Find out how many lines of the material contain the string "rcases" and give only that figure.

Exercise input>
= = =

theorem presentTicket_redeem_of_ok (da : Operand) (imm : BitVec 24) (sb : Nat) (wait : Bool) (h : s.ticketAsked t w = .ok) :
    s.presentTicket t x w (.redeem da imm sb wait) =
      s.redeemOk t x w fun e s => s.replyTo t x (.done (redeemWrites (s.strand t x) da imm sb e)) := by
  simp only [State.ticketAsked] at h
  simp only [State.presentTicket, h]

theorem presentTicket_redeemMem_of_ok (va : Word) (sw : BitVec 3) (sb : Nat) (wait : Bool) (h : s.ticketAsked t w = .ok) :
    s.presentTicket t x w (.redeemMem va sw sb wait) = s.redeemOk t x w fun e s =>
      if crossesLink t (sliceDie (ticketSlice w)) then s.replyTo t x (.next (dieOf t) (.redeemed va sw sb e.span e.bytes))
      else s.storeRedeemed t x va sw sb e.span e.bytes := by
  simp only [State.ticketAsked] at h
  simp only [State.presentTicket, h]

theorem redeemOk_of_data (f : Ticket → State → State) (h : (s.ticket (ticketKey w)).fault = none) :
    s.redeemOk t x w f = f (s.ticket (ticketKey w)) (s.freeTicket (ticketKey w) .redeemed) := by
  simp only [State.redeemOk, h]

/-- The recorded cause takes the place of the data. -/
theorem redeemOk_of_fault {i : TrapInfo} (f : Ticket → State → State) (h : (s.ticket (ticketKey w)).fault = some i) :
    s.redeemOk t x w f = (s.freeTicket (ticketKey w) .redeemed).replyTo t x (.trap i) := by
  simp only [State.redeemOk, h]

theorem storeRedeemed_of_stored {s2 : State} {va : Word} {sw : BitVec 3} {span : Nat} {data : VReg} (sb : Nat)
    (h : s.redeemStore t x va sw.toNat data (List.range (8 * span)) = .ok s2) :
    s.storeRedeemed t x va sw sb span data = (s2.drainStores t x).finish t x [.s sb 0] := by
  simp only [State.storeRedeemed, h]

/-- A strand that does not wait for the ticket yet is the last of those that do. -/
theorem awaitTicket_of_new {k : Nat} (h : (s.ticket k).redeems.contains (t, x) = false) :
    s.awaitTicket t x k = (s.setTicket k { s.ticket k with redeems := (s.ticket k).redeems ++ [(t, x)] }).updStrand t x
      fun st => { st with status := .waiting .ticket } := by
  simp only [State.awaitTicket, h, Bool.false_eq_true, if_false]

end Answers

/-- Settles O16: what the holding slice finds decides, and for a READY entry whether it records a cause. -/
theorem ticketAnswers : Obligations.TicketAnswers := by
  unfold Obligations.TicketAnswers
  refine ⟨fun s t x w how => presentTicket_of_fails how, fun s t x w how => presentTicket_of_fenced how,
    fun s t x w da imm sb wait h hdata => ?redeem, fun s s2 t x w va sw sb wait h hdata hlink hstore => ?redeemMem,
    fun s t x w va sw sb wait h hdata hlink => ?redeemAcross, ?redeemed, fun s t x w da imm sb wait i h hfault => ?cause,
    fun s t x w va sw sb wait i h hfault => ?causeMem, ?waits, ?pending, ?status, ?stat,
    fun s t x w dst => presentTicket_stat_of_ok dst⟩
  case redeem => rw [presentTicket_redeem_of_ok _ _ _ _ h, redeemOk_of_data _ hdata]
  case redeemMem =>
    rw [presentTicket_redeemMem_of_ok _ _ _ _ h, redeemOk_of_data _ hdata, if_neg (by simp [hlink]),
      storeRedeemed_of_stored sb hstore]
  case redeemAcross => rw [presentTicket_redeemMem_of_ok _ _ _ _ h, redeemOk_of_data _ hdata, if_pos hlink]
  case redeemed =>
    intro s s2 f va sw sb span data hd hf hp hr hstore
    rw [exec_ticketPresent_of_redeemed hd hf hp hr, storeRedeemed_of_stored sb hstore]
  case cause => rw [presentTicket_redeem_of_ok _ _ _ _ h, redeemOk_of_fault _ hfault]
  case causeMem => rw [presentTicket_redeemMem_of_ok _ _ _ _ h, redeemOk_of_fault _ hfault]
  case waits =>
    intro s t x w how da imm va sw sb hhow h hnew
    rw [presentTicket_of_waiting ⟨da, imm, va, sw, hhow⟩ h, awaitTicket_of_new hnew]
  case pending =>
    intro s t x w how da imm va sw sb hhow h
    rw [presentTicket_of_dataless ⟨da, imm, va, sw, hhow⟩ (.inr (.inr ⟨h, rfl⟩)), h]
    rfl
  case status =>
    intro a code hcode s t x w how da imm va sw sb wait hhow h
    simp only [List.mem_cons, Prod.mk.injEq, List.not_mem_nil, or_false] at hcode
    rcases hcode with ⟨rfl, rfl⟩ | ⟨rfl, rfl⟩
    · rw [presentTicket_of_dataless ⟨da, imm, va, sw, hhow⟩ (.inl h), h]
      rfl
    · rw [presentTicket_of_dataless ⟨da, imm, va, sw, hhow⟩ (.inr (.inl h)), h]
      rfl
  case stat =>
    intro a code hcode s t x w dst h
    simp only [List.mem_cons, Prod.mk.injEq, List.not_mem_nil, or_false] at hcode
    have hasked : s.ticketAsked t w = .spent ∨ s.ticketAsked t w = .expired ∨ s.ticketAsked t w = .pending := by
      rw [h]
      exact hcode.imp And.left (Or.imp And.left And.left)
    rw [presentTicket_stat_of_dataless dst hasked, h]
    rcases hcode with ⟨rfl, rfl⟩ | ⟨rfl, rfl⟩ | ⟨rfl, rfl⟩ <;> rfl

= = =

Written solution> 2